Under the recapitalization directive, life insurance companies were requirements were raised from about $1 million to $13 million; general insurance companies, from $1.3 million to $19 million; and reinsurance, from $3.2 million to $63 million. As a result, the industry capital base exceeded $1.3 billion from a pre-consolidation level of $190 million.
Potentially, Nigeria has the biggest insurance market in Africa, but weaknesses in the industry mean that most of the large businesses are underwritten by foreign companies.
“We have an industry capital base in excess of $3 billion while GPI is about $13 million, this is gross under performance,” Daniel says. “It is time for the industry to run and run we are going to do.”
Between 2000 and 2009, the industry had an average growth rate of almost 24%. Life insurance grew at 21%, and non-life at 18%. In 2009, the industry’s growth peaked with a recorded premium of $1 billion (N179 billion) against $952 million (N150 billion) in 2008, a 16% increase.
The new face of insurance
Regulatory induced changes are expected to boost the insurance sector’s activities going forward.
One such change is the Nigerian Oil and Gas Content Act of 2010. This means that no insurance risk in the petroleum industry can be placed overseas without the approval of National Insurance Commission (NAICOM). The essence is to ensure that Nigerian local capacity would be fully exhausted.
“The Local Content Act is a multi-million dollar business and insurance operators must position themselves for it,” says Olusola Ladipo-Ajayi, Chairman of the Nigerian Insurers Association (NIA).
In August 2010, the Nigerian government called for the adoption of the International Financial Reporting Standards (IFRS) by December 2012.
Similarly, the Central Bank of Nigeria (CBN) has directed banks to divest from all non-banking subsidiaries by May 2012, for which banks are expected to sell about 50 subsidiaries with assets worth $1.2 billion.
So far, two banks have sold off their stake to some foreign investors. Guaranty Trust Bank (GTBank) sold its 68% equity in GT Assurance to Assur Africa Holding, while Diamond Bank sold its 96% stake in Adic Insurance to NSIA Participation, an Ivorian firm.

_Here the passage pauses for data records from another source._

-- ==== Sys2Proof/Laws/Decode.lean ====
section
/-! SUPPORT. The fields of the formats of 30_encoding.md R91, and of a word as numbers. -/

namespace Sys2Proof

theorem opField_formatA (op : BitVec 4) (nnn : Addr12) : opField (formatA op nnn) = op := by
  unfold opField formatA; exact BitVec.extractLsb'_append_eq_left

theorem nnnField_formatA (op : BitVec 4) (nnn : Addr12) : nnnField (formatA op nnn) = nnn := by
  unfold nnnField formatA; exact BitVec.extractLsb'_append_eq_right

/-- A word has op and nnn, and nothing else. -/
theorem formatA_of_fields (w : Word) : formatA (opField w) (nnnField w) = w := by
  apply BitVec.eq_of_toNat_eq
  have := w.isLt
  simp only [formatA, opField, nnnField, BitVec.toNat_append, BitVec.extractLsb'_toNat, Nat.shiftLeft_eq,
    Nat.shiftRight_eq_div_pow]
  rw [← Nat.shiftLeft_eq, ← Nat.shiftLeft_add_eq_or_of_lt (by omega)]
  simp only [Nat.shiftLeft_eq]
  omega

/-- nnn is x and nn. -/
theorem nnnField_eq_x_nn (w : Word) : nnnField w = (xField w ++ nnField w : BitVec 12) := by
  apply BitVec.eq_of_toNat_eq
  have := w.isLt
  simp only [nnnField, xField, nnField, BitVec.toNat_append, BitVec.extractLsb'_toNat, Nat.shiftRight_eq_div_pow]
  rw [← Nat.shiftLeft_add_eq_or_of_lt (by omega)]
  simp only [Nat.shiftLeft_eq]
  omega

/-- nn is y and n. -/
theorem nnField_eq_y_n (w : Word) : nnField w = (yField w ++ nField w : BitVec 8) := by
  apply BitVec.eq_of_toNat_eq
  have := w.isLt
  simp only [nnField, yField, nField, BitVec.toNat_append, BitVec.extractLsb'_toNat, Nat.shiftRight_eq_div_pow]
  rw [← Nat.shiftLeft_add_eq_or_of_lt (by omega)]
  simp only [Nat.shiftLeft_eq]
  omega

/-- A word is its op, x and nn. -/
theorem formatI_of_fields (w : Word) : formatI (opField w) (xField w) (nnField w) = w := by
  have := formatA_of_fields w
  rwa [nnnField_eq_x_nn] at this

/-- A word is its op, x, y and n. -/
theorem formatR_of_fields (w : Word) : formatR (opField w) (xField w) (yField w) (nField w) = w := by
  have := formatI_of_fields w
  rwa [nnField_eq_y_n] at this

theorem opField_formatI (op : BitVec 4) (x : Reg) (nn : Byte) : opField (formatI op x nn) = op := opField_formatA op _

theorem xField_formatI (op : BitVec 4) (x : Reg) (nn : Byte) : xField (formatI op x nn) = x := by
  have h := nnnField_eq_x_nn (formatI op x nn)
  rw [show nnnField (formatI op x nn) = (x ++ nn : BitVec 12) from nnnField_formatA op _] at h
  have := congrArg (BitVec.extractLsb' 8 4) h
  rw [show (BitVec.extractLsb' 8 4 (x ++ nn : BitVec 12)) = x from BitVec.extractLsb'_append_eq_left] at this
  exact (this.trans BitVec.extractLsb'_append_eq_left).symm

theorem nnField_formatI (op : BitVec 4) (x : Reg) (nn : Byte) : nnField (formatI op x nn) = nn := by
  have h := nnnField_eq_x_nn (formatI op x nn)
  rw [show nnnField (formatI op x nn) = (x ++ nn : BitVec 12) from nnnField_formatA op _] at h
  have := congrArg (BitVec.extractLsb' 0 8) h
  rw [show (BitVec.extractLsb' 0 8 (x ++ nn : BitVec 12)) = nn from BitVec.extractLsb'_append_eq_right] at this
  exact (this.trans BitVec.extractLsb'_append_eq_right).symm

theorem opField_formatR (op : BitVec 4) (x y : Reg) (n : Nibble) : opField (formatR op x y n) = op := opField_formatA op _

theorem xField_formatR (op : BitVec 4) (x y : Reg) (n : Nibble) : xField (formatR op x y n) = x := xField_formatI op x _

theorem yField_formatR (op : BitVec 4) (x y : Reg) (n : Nibble) : yField (formatR op x y n) = y := by
  have h := nnField_eq_y_n (formatR op x y n)
  rw [show nnField (formatR op x y n) = (y ++ n : BitVec 8) from nnField_formatI op x _] at h
  have := congrArg (BitVec.extractLsb' 4 4) h
  rw [show (BitVec.extractLsb' 4 4 (y ++ n : BitVec 8)) = y from BitVec.extractLsb'_append_eq_left] at this
  exact (this.trans BitVec.extractLsb'_append_eq_left).symm

theorem nField_formatR (op : BitVec 4) (x y : Reg) (n : Nibble) : nField (formatR op x y n) = n := by
  have h := nnField_eq_y_n (formatR op x y n)
  rw [show nnField (formatR op x y n) = (y ++ n : BitVec 8) from nnField_formatI op x _] at h
  have := congrArg (BitVec.extractLsb' 0 4) h
  rw [show (BitVec.extractLsb' 0 4 (y ++ n : BitVec 8)) = n from BitVec.extractLsb'_append_eq_right] at this
  exact (this.trans BitVec.extractLsb'_append_eq_right).symm

/-- The bytes of a word, joined again (R67). -/
theorem wordOfBytes_high_low (w : Word) : wordOfBytes (highByte w) (lowByte w) = w := by
  apply BitVec.eq_of_toNat_eq
  have := w.isLt
  simp only [wordOfBytes, highByte, lowByte, BitVec.toNat_append, BitVec.extractLsb'_toNat, Nat.shiftRight_eq_div_pow]
  rw [← Nat.shiftLeft_add_eq_or_of_lt (by omega)]
  simp only [Nat.shiftLeft_eq]
  omega

/-- The high byte counts 256 (R64). -/
theorem toNat_wordOfBytes (hi lo : Byte) : (wordOfBytes hi lo).toNat = hi.toNat * 256 + lo.toNat := by
  unfold wordOfBytes
  rw [BitVec.toNat_append, ← Nat.shiftLeft_add_eq_or_of_lt lo.isLt, Nat.shiftLeft_eq]

end Sys2Proof
end

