-- ==== Sys2Proof/Tests/Slice0.lean ====
section
/-! SUPPORT. The model's own tests: expected results are the vectors of 95_test_vectors.md (T<n>) and words written out
from the encodings of 30_encoding.md R95. -/

namespace Sys2Proof.Tests

open Sys2Proof.Machine

/-- The state an outcome holds; the reset state where it stopped. -/
def outcome : Host.Outcome State Fault Refusal → State
  | .next t => t
  | .fault _ | .refused _ => State.reset

/-- The reset state with the registers listed set. -/
def fresh (regs : List (Reg × Byte)) : State := regs.foldl (fun s p => s.setReg p.1 p.2) State.reset

/-- The state after one step at a fresh machine whose word at 0x200 is w. -/
def ran (s : State) (w : Nat) : State := outcome (step (s.withFetchWord 16 w))

/-- The registers listed, as numbers. -/
def regsOf (s : State) (rs : List Reg) : List Nat := rs.map fun r => (s.reg r).toNat

/-- The memory bytes listed, as numbers. -/
def bytesOf (s : State) (as : List Nat) : List Nat := as.map fun a => (s.byteAt a).toNat

/-! ### Well-formedness: the one check of WellFormed refuses the two words that are CLS and RET (R93) -/

theorem test_sys_00E0_is_ill_formed : (Instr.sys 0x0E0).wf = false := by decide
theorem test_sys_00EE_is_ill_formed : (Instr.sys 0x0EE).wf = false := by decide
theorem test_sys_0123_is_well_formed : (Instr.sys 0x123).wf = true := by decide

/-! ### Decoding: words written out bit by bit from R95 -/

theorem test_decode_control_flow :
    decode 0b0000000100100011#16 = .ok (.sys 0x123) ∧ decode 0b0000000011101110#16 = .ok .ret ∧
    decode 0b0001001000000100#16 = .ok (.jp 0x204) ∧ decode 0b0010101010111100#16 = .ok (.call 0xABC) ∧
    decode 0b0011001101000100#16 = .ok (.seImm 3 0x44) ∧ decode 0b0100001101000101#16 = .ok (.sneImm 3 0x45) ∧
    decode 0b0101000100100000#16 = .ok (.seReg 1 2) ∧ decode 0b1001000100100000#16 = .ok (.sneReg 1 2) ∧
    decode 0b1011001100000000#16 = .ok (.jpV0 0x300) ∧ decode 0b1110001110011110#16 = .ok (.skp 3) ∧
    decode 0b1110001110100001#16 = .ok (.sknp 3) := by decide

theorem test_decode_register_ops :
    decode 0b0110000000000101#16 = .ok (.ldImm 0 5) ∧ decode 0b0111000000000011#16 = .ok (.addImm 0 3) ∧
    decode 0b1000000100100000#16 = .ok (.ldReg 1 2) ∧ decode 0b1000000100100001#16 = .ok (.orReg 1 2) ∧
    decode 0b1000000100100010#16 = .ok (.andReg 1 2) ∧ decode 0b1000000100100011#16 = .ok (.xorReg 1 2) ∧
    decode 0b1000000100100100#16 = .ok (.addReg 1 2) ∧ decode 0b1000000000010101#16 = .ok (.subReg 0 1) ∧
    decode 0b1000000100100110#16 = .ok (.shr 1 2) ∧ decode 0b1000000100100111#16 = .ok (.subnReg 1 2) ∧
    decode 0b1000000100101110#16 = .ok (.shl 1 2) ∧ decode 0b1100000000001111#16 = .ok (.rnd 0 0x0F) := by decide

theorem test_decode_memory_display_timers_input :
    decode 0b1010001100000000#16 = .ok (.ldI 0x300) ∧ decode 0b1111001000011110#16 = .ok (.addIVx 2) ∧
    decode 0b1111000000101001#16 = .ok (.ldFVx 0) ∧ decode 0b1111000000110011#16 = .ok (.ldBVx 0) ∧
    decode 0b1111001001010101#16 = .ok (.storeRegs 2) ∧ decode 0b1111001001100101#16 = .ok (.loadRegs 2) ∧
    decode 0b0000000011100000#16 = .ok .cls ∧ decode 0b1101000100100101#16 = .ok (.drw 1 2 5) ∧
    decode 0b1111001000000111#16 = .ok (.ldVxDt 2) ∧ decode 0b1111000000010101#16 = .ok (.ldDtVx 0) ∧
    decode 0b1111000000011000#16 = .ok (.ldStVx 0) ∧ decode 0b1111000100001010#16 = .ok (.ldVxK 1) := by decide

/-- T160: the illegal words. -/
theorem test_decode_rejects_by_name :
    decode 0x5121#16 = .error .family5 ∧ decode 0x9121#16 = .error .family9 ∧ decode 0x8018#16 = .error .family8 ∧
    decode 0x801F#16 = .error .family8 ∧ decode 0xE09F#16 = .error .familyE ∧ decode 0xE000#16 = .error .familyE ∧
    decode 0xF000#16 = .error .familyF ∧ decode 0xF066#16 = .error .familyF ∧ decode 0xFFFF#16 = .error .familyF ∧
    decodeBytes [0x60] = .error .tooShort := by decide

theorem test_decode_bytes_high_byte_first : decodeBytes [0x60, 0x05, 0x70] = .ok (.ldImm 0 5, [0x70]) := by decide
theorem test_decode_table_word : decodeTableWord 16 0x8015 = some (.subReg 0 1) := by decide

/-! ### Control flow (T20 to T41) -/

theorem test_sys_faults : (ran (fresh []) 0x0123).fr = .illegalInstruction ∧ (ran (fresh []) 0x0123).pc = 0x202 := by
  decide
theorem test_ret_underflow : (ran (fresh []) 0x00EE).fr = .stackUnderflow ∧ (ran (fresh []) 0x00EE).pc = 0x202 := by
  decide
theorem test_ret_pops :
    (ran { fresh [] with sp := 1, stk := Vector.replicate 16 0x206 } 0x00EE).pc = 0x206 ∧
    (ran { fresh [] with sp := 1, stk := Vector.replicate 16 0x206 } 0x00EE).sp = 0 := by decide
theorem test_jp_odd : (ran (fresh []) 0x1203).pc = 0x203 := by decide
theorem test_call_pushes :
    (ran (fresh []) 0x2ABC).pc = 0xABC ∧ (ran (fresh []) 0x2ABC).sp = 1 ∧ (ran (fresh []) 0x2ABC).stk[0] = 0x202 := by
  decide
theorem test_call_overflow :
    (ran { fresh [] with sp := 16 } 0x2200).fr = .stackOverflow ∧ (ran { fresh [] with sp := 16 } 0x2200).pc = 0x202 := by
  decide
theorem test_se_imm : (ran (fresh [(3, 0x44)]) 0x3344).pc = 0x204 ∧ (ran (fresh [(3, 0x44)]) 0x3345).pc = 0x202 := by
  decide
theorem test_sne_imm : (ran (fresh [(3, 0x44)]) 0x4344).pc = 0x202 ∧ (ran (fresh [(3, 0x44)]) 0x4345).pc = 0x204 := by
  decide
theorem test_se_reg : (ran (fresh []) 0x5AA0).pc = 0x204 ∧ (ran (fresh [(1, 1), (2, 2)]) 0x5120).pc = 0x202 := by decide
theorem test_sne_reg : (ran (fresh []) 0x9AA0).pc = 0x202 ∧ (ran (fresh [(1, 1), (2, 2)]) 0x9120).pc = 0x204 := by decide
theorem test_jp_v0 : (ran (fresh [(0, 0xFF)]) 0xBFFF).pc = 0x10FE ∧ (ran (fresh [(0, 4)]) 0xB300).pc = 0x304 := by decide
theorem test_skp_low_four_bits :
    (ran { fresh [(3, 0x1A)] with key := State.reset.key.set 10 true } 0xE39E).pc = 0x204 := by decide
theorem test_sknp :
    (ran { fresh [(3, 0x1A)] with key := State.reset.key.set 10 true } 0xE3A1).pc = 0x202 ∧
    (ran (fresh [(3, 0x0A)]) 0xE3A1).pc = 0x204 := by decide
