/-- The instruction set: one constructor for each row of spec/opcode_table.json. -/
inductive Instr
  -- integer, address, move and predicate (04_isa_integer.md)
  | iadd (x : IArgs) | isub (x : IArgs)
  | imulLo (x : IArgs) | imulHi (x : IArgs) | imulWide (x : IArgs)
  | imad (x : IArgs) | imadWide (x : IArgs)
  | idiv (x : IArgs) | irem (x : IArgs)
  | imin (x : IArgs) | imax (x : IArgs) | iabs (x : IArgs) | ineg (x : IArgs)
  | addc (x : CarryArgs) | subb (x : CarryArgs)
  | lop (x : IArgs) (tt : Byte)
  | shl (x : IArgs) | shr (x : IArgs) | sra (x : IArgs) | rotl (x : IArgs) | rotr (x : IArgs)
  | shfWin (x : IArgs) | shfRot (x : IArgs)
  | clz (x : IArgs) | ctz (x : IArgs) | popc (x : IArgs) | brev (x : IArgs) | bswap (x : IArgs)
  | cls (x : IArgs)
  | bfxU (x : IArgs) | bfxS (x : IArgs) | bfi (x : IArgs)
  | prmt (x : IArgs)
  | lea (x : IArgs) (n : BitVec 3)
  | idpDp4 (x : IArgs) (sa sb : Bool) | idpDp2 (x : IArgs) | sad (x : IArgs)
  | cvti (x : IArgs) (dt : ITy) (e : BitVec 2)
  | mov (x : IArgs) | mov64 (x : IArgs) | movl (x : IArgs) | movl64 (x : IArgs)
  | sel (x : IArgs) (p : PF) | sel64 (x : IArgs) (p : PF)
  | icmp (x : CmpArgs) (ty : ITy) (cc : ICc)
  | plop (k : Com) (tt : Byte) (pD pA pB pC : BitVec 3)
  | voteSome (x : VoteArgs) | voteEvery (x : VoteArgs) | voteSame (x : VoteArgs)
  | voteMask (x : VoteArgs) | voteCount (x : VoteArgs) | voteFirst (x : VoteArgs)
  | pmovGet (k : Com) (d : Opnd) | pmovSet (k : Com) (mask : BitVec 7) (a : Opnd)
  | bcast (x : IArgs) | rdlane (x : IArgs) | bcast64 (x : IArgs) | rdlane64 (x : IArgs)
  -- floating point and conversion (05_isa_float.md)
  | fadd (x : FArgs) | fsub (x : FArgs) | fmul (x : FArgs) | ffma (x : FArgs)
  | fmin (x : FArgs) | fmax (x : FArgs) | fminnum (x : FArgs) | fmaxnum (x : FArgs)
  | fdiv (x : FArgs) | fsqrt (x : FArgs)
  | frcpRcp (x : FArgs) | frcpRsq (x : FArgs)
  | fsfuExp2 (x : FArgs) | fsfuLog2 (x : FArgs) | fsfuSin (x : FArgs) | fsfuCos (x : FArgs)
  | fsfuTanh (x : FArgs)
  | hdot2F16 (x : FArgs) | hdot2Bf16 (x : FArgs)
  | fscale (x : FArgs) | fxtrExp (x : FArgs) | fxtrSig (x : FArgs)
  | frnd (x : RArgs)
  | fcmpX (x : CmpArgs) (ft : FTy) (ma mb : FMod) (cc : FCc)
  | fcmpR (x : CmpArgs) (ft : FTy) (ma mb : FMod) (cc : FCc) (rm : RM)
  | fclass (x : FArgs) | fclassP (k : Com) (ft : FTy) (pD : BitVec 3) (a b : Opnd)
  | fcvt (k : Com) (df sf : FTy) (e : Bool) (d a b : Opnd)
  | icvtf (k : Com) (df : FTy) (st : BitVec 2) (d a b : Opnd)
  | fcvti (x : RArgs) (dt : BitVec 2) (sat e : Bool)
  | fin (x : RArgs)
  | glzGet (x : FArgs) | glzSet (x : FArgs) | glzClr (x : FArgs)
  | glzTest (k : Com) (ft : FTy) (pD : BitVec 3) (a : Opnd)
  | mxsc (k : Com) (ef : EF) (d a : Opnd)
  | fpk (k : Com) (ef : EF) (rm : RM) (sat : Bool) (scm : Fin 3) (d a b c : Opnd)
  | fupk (k : Com) (ef : EF) (scm : Fin 2) (d a b : Opnd)
  | rng (k : Com) (d : Opnd)
  -- control flow, the prism and cross-lane (06_isa_control_lanes.md)
  | braWhole (k : Com) | braD (k : Com) | braEj (k : Com)
  | brxD (k : Com) (a : Opnd) | brxWhole (k : Com) (a : Opnd)
  | call (k : Com) (d : Opnd) | callX (k : Com) (d a : Opnd) | ret (k : Com) (a : Opnd)
  | fcs (k : Com) | exit (k : Com) | pswp (k : Com)
  | compactReturn (gid : Nat)
  | lmap (k : Com) (d : Opnd) | lmapRd (k : Com) (d b : Opnd)
  | shflSel (x : ShArgs) | shflSlide (x : ShArgs) | shflRot (x : ShArgs) | shflFlip (x : ShArgs)
  | redux (k : Com) (op : RedOp) (d a : Opnd) | scan (k : Com) (op : RedOp) (ex : Bool) (d a : Opnd)
  | isectM (k : Com) (pD : BitVec 3) (a b : Opnd) | isectIx (k : Com) (d a b : Opnd)
  | isectAdv (k : Com) (d a b : Opnd)
  | vsortAsc (k : Com) (kt : Kt) (d a b : Opnd) | vsortDesc (k : Com) (kt : Kt) (d a b : Opnd)
  | matchPeers (k : Com) (w64 : Bool) (d a : Opnd) | matchUni (k : Com) (w64 : Bool) (d a : Opnd)
  | matchLead (k : Com) (w64 : Bool) (d a : Opnd)
  -- memory, atomic and memory-side (07_isa_memory.md)
  | ld (x : MArgs) (w : LdW) | st (x : MArgs) (w : LdW) | ldc (x : MArgs) (f : LdcF)
  | stc (x : StcArgs)
  | spill (x : SpArgs) | fill (x : SpArgs)
  | atomXchg (x : AtArgs) | atomAdd (x : AtArgs) | atomAnd (x : AtArgs) | atomOr (x : AtArgs)
  | atomXor (x : AtArgs) | atomMin (x : AtArgs) | atomMax (x : AtArgs) | atomFadd (x : AtArgs)
  | atomFmin (x : AtArgs) | atomFmax (x : AtArgs)
  | cas (x : AtArgs)
  | atmsAdd (x : AtArgs) | atmsMin (x : AtArgs) | atmsMax (x : AtArgs) | atmsXchg (x : AtArgs)
  | atmsFadd (x : AtArgs) | atmsCas (x : AtArgs)
  | mredLine (x : MredArgs) | mredRet (x : MredArgs)
  | pfL1 (x : LnArgs) | pfL2 (x : LnArgs) | pfMsc (x : LnArgs)
  | cmntWb (x : LnArgs) | cmntInv (x : LnArgs) | cmntIc (x : LnArgs)
  | tierPin (x : TierArgs) | tierUnpin (x : TierArgs) | tierPromoteHint (x : TierArgs)
  | tierDemote (x : TierArgs)
  | tierStatusReturn (op : Nat)
  | fnc (k : Com) (scope : Scope) (pred succ : Byte)
  -- the easel (08_isa_matrix.md)
  | mma (x : MmaArgs)
  | mlutB (k : Com) (n1 : BitVec 2) (cf : CF) (a b : Opnd) | mlutA (x : LutArgs)
  | cnalAlloc (k : Com) (pD : BitVec 3) (ty : CTy) (cf : CF)
  | cnalGrow (k : Com) (pD : BitVec 3) (b : Opnd) | cnalGrowW (k : Com) (pD : BitVec 3) (b : Opnd)
  | canvasGrowGrant (cl : Nat)
  | cnalFree (k : Com) (cf : CF) | cnalTrim (k : Com) (b : Opnd)
  | cnz (k : Com) (cf : CF)
  | cnldMem (x : CnMemArgs) | cnldReg (x : CnRegArgs)
  | cnstMem (x : CnMemArgs) | cnstReg (x : CnRegArgs)
  | cnrowMax (k : Com) (cf : CF) (r : Opnd) | cnrowSum (k : Com) (cf : CF) (r : Opnd)
  | cnrowScl (k : Com) (cf : CF) (r : Opnd) | cnrowCscl (k : Com) (cf : CF) (r : Opnd)
  | mwait (k : Com) | mwaitM (k : Com) (cf : CF)
  | easelGrant (cl : Nat) | easelOpComplete (cl : Nat)
  -- asynchronous, synchronisation, task and system (09_isa_async_sync_system.md)
  | acpy (x : AcpyArgs) | agth (x : GthArgs) | asct (x : GthArgs)
  | copyComplete (op : Nat)
  | tkwAll (k : Com) (clr : Bool) (a : Opnd) | tkwAny (k : Com) (clr : Bool) (d a : Opnd)
  | tkt (k : Com) (pD : BitVec 3) (t : BitVec 4) | tktErr (k : Com) (pD : BitVec 3) (t : BitVec 4)
  | tktSt (k : Com) (d : Opnd) (t : BitVec 4)
  | evq (k : Com) (eng : Bool) (a : Opnd)
  | eventRecordTake (cl : Nat)
  | acolAllred (x : AcolArgs) | acolAllgath (x : AcolArgs) | acolRedscat (x : AcolArgs)
  | collectiveComplete (comm rank : Nat)
  | barArrive (x : BarArgs) | barWait (x : BarArgs) | barSync (x : BarArgs)
  | barrierArrivalForward (grid n : Nat)
  | gate (k : Com) | rels (k : Com) (eng : Bool)
  | rtskSpawn (k : Com) (ap : BitVec 3) (t : Option (BitVec 4)) (a : Opnd) | rtskDone (k : Com)
  | susp (k : Com) (scope : Scope) (rights : BitVec 4) (ap : BitVec 3) (a b : Opnd)
  | resm (k : Com) (scope : Scope) (ap : BitVec 3) (pD : BitVec 3) (a : Opnd)
  | resmJoin (k : Com) (scope : Scope) (ap : BitVec 3) (pD : BitVec 3) (a : Opnd)
  | ccpy (k : Com) (rights : BitVec 4) (sap dap : BitVec 3) (a b c : Opnd)
  | cdsc (k : Com) (ap : BitVec 3) (a : Opnd)
  | nop (k : Com)
  | csrRd (x : CsrArgs) | csrWr (x : CsrArgs) | csrSet (x : CsrArgs) | csrClr (x : CsrArgs)
  | trap (k : Com) | brkp (k : Com) | rte (k : Com) | rteNx (k : Com) | stop (k : Com)
  | unassignedOpcode (w0 w1 : Word)
  -- messages of the leader (19)
  | renewReceive (die : Nat) (term : Nat) | claimReceive (die : Nat) (src term : Nat)
  -- results, traps and errors of a group (03, 11)
  | resultReturn (gid idx : Nat) (lanes : Word)
  | trapEntry (gid : Nat) (cause : Byte) (tval : DWord) (tvalh : Half)
  | groupStateLost (gid : Nat) (part : Byte) (num : LostErr)
  | regfileError (gid : Nat) (reg : Opnd) (lane : Nat) (corrected : Bool)
  | memoryUnitError (pa : Nat) (corrected : UnitErr)
  | groupRetire (gid : Nat)
  -- launch, dispatch and cuts (16_scheduling.md, 11)
  | launch (w : NotifyWr) | destroy (w : NotifyWr) | destroyF (w : NotifyWr)
  | preempt (w : NotifyWr) | cutWrite (ctx : Nat) | restore (w : NotifyWr)
  | gridDispatchStart (grid : Nat) | fairShareCharge (die : Nat) | workRequest (req : Nat)
  | teamPrepare (core : Nat) | teamRunnable (core : Nat) | gridComplete (grid : Nat)
  -- memory-side commands and tiers (07, 14)
  | mredPacketApply (op idx : Nat)
  | tierPromote (vd obj : Nat) | tierPromotionComplete (vd obj : Nat)
  | tierDemotionComplete (vd obj : Nat) | tierFailure (vd obj : Nat) (lost : Bool)
  | read (die stack : Nat) (p : BasePkt) | write (die stack : Nat) (p : BasePkt)
  | atomic (die stack : Nat) (p : BasePkt) | reduce (die stack : Nat) (p : BasePkt)
  | status (die stack : Nat) (p : BasePkt)
  | packetReply (die stack : Nat) (tag : BitVec 12)
  | backoffWindowEnd (die stack bank : Nat)
  | rgctlWrite (die stack : Nat) (val : Word)
  | watchWrite (die stack : Nat) (w : Fin 16) (val : Word)
  | registerWrite (r : DevReg) (val : DWord)
  -- fabric (18_fabric_expander.md)
  | meshFlitRetry (a b : Nat) | updateApply (die idx : Nat) | guestInvalidate (die line : Nat)
  | linkFail (a b : Nat) | meshLaneSpare (a b : Nat)
  | hostSnoop (line : Nat) | hostMemRequest (r : HostReq)
  | backInvalidate (line : Nat) (req : Nat) (data : LineData)
  | targetLost (target : Nat) (ext : Option (Nat × Nat))
  | fwtcntWrite (val : Word) | commcntWrite (val : Word) | netcntWrite (val : Word)
  | tacccntWrite (val : Word)
  | data (p : NetPkt) | ack (p : NetPkt) | nack (p : NetPkt) | abort (p : NetPkt)
  | resendTimeout (comm src dst : Nat)
  | doorbell (vd die slot : Nat) | taskSigned (vd die slot : Nat) | taskAck (vd die slot : Nat)
  | taskPacket (bytes : List Byte) (ecdsa lms : List Byte)
  | extentGrant (base size : Nat) (tag holder : Nat) | extentRelease (base : ExtHold)
  -- tenants (17_tenancy_translation.md)
  | tlbiCtx (c : OwnCmd) | tlbiVa (c : OwnCmd) | ctxsync (c : OwnCmd) | dbgrel (c : OwnCmd)
  | report (c : OwnCmd) | tlbiS2 (c : OwnCmd) | vdreset (c : OwnCmd) | vdsave (c : OwnCmd)
  | vdload (c : OwnCmd) | keygen (c : OwnCmd)
  | vdEnable (vd : Nat) | remapUnmask (vd i : Nat)
  -- start-up, firmware, reliability (19_firmware_ras_security.md)
  | powerOn | trainingComplete (die : Nat) (ok : Bool) | neg
  | recoveryImage (img : FwCopy) (which : Bool) | svnRaise (die : Nat)
  | rlbaseWrite (val : DWord)
  | renew (die : Nat) | leaseLapse (die : Nat)
  | claim (die : Nat)
  | viral (die : Nat)
  | clusterRepair (die cl : Nat) | rowRepair (die stack bank row : Nat)
  | pseudoChannelRepair (die stack pc : Nat)
  | dataRateChange (die stack : Nat)
  | getCertificate (slot : Nat) | challenge (nonce : List Byte) | getMeasurements (nonce : List Byte)
  | lmsTranscriptSignature (msg : List Byte)
  -- power and cooling (20_physical.md)
  | powerCapSet (pct : Nat) | powerSample (watts : Nat) | supplyOutOfRange (millivolt : Nat)
  | thermalSample (die : Nat) (celsius : Int)
  | cxlPortDown (port : Nat) | cxlPortUp (port : Nat)
  | leaderLeaseEnd (die : Nat)
  | backInvalidateResponse (line holder : Nat)
  | notifyWrite (w : NotifyWr)
  | canvasEntryError (team cid idx : Nat) (corrected : Bool)
  | teamStoreError (team addr : Nat) (corrected : Bool)
deriving DecidableEq, Repr

end Sys2Proof
end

Other recent actions are expected to lead to the emergence of bigger and stronger players, enhance international competitiveness of local operators and attract foreign direct investment.
Daniel explains that the restructuring and changes are not meant to weaken the insurance industry but to boost its development and predicts the industry will soon measure up to its peers continentally and globally.
By Rosemary Onuoha, Insurance Correspondent, Vanguard newspaper, Lagos
South Africa-based Sanlam Insurance Group entered the Nigerian insurance sector in 2010 via a partnership with FBN Assurance, a subsidiary of Nigeria’s First Bank. Sanlam operates in 10 African countries.
What motivated Sanlam to come to Nigeria?
Population is a big tick in the box. But it’s not just that. The insurance market here has not kept pace with many African markets. So it was an opportunity to take advantage of the insurance sector here which has been completely missed over the last several decades.
What challenges have you faced?
We expected it would be easier to enter the market carrying two prominent brands – First Bank, which is well known here, and Sanlam, which is well known across the rest of Africa. We expected the First Bank brand to help us a lot but we found that we have to stand on our own merits. And we have done that.
What is the competition like?
Everybody is chasing group life business. We compete in that field but we aren’t competing on price; we compete on service, delivery and speed of turn-around. Other areas of business haven’t been touched yet such as having agents go out to sell individual products. We want to be a big part of that.
Would you recommend Nigeria?
There is an enormous opportunity for people to do business here provided they do their homework, know where they are penetrating and have a business partner they trust.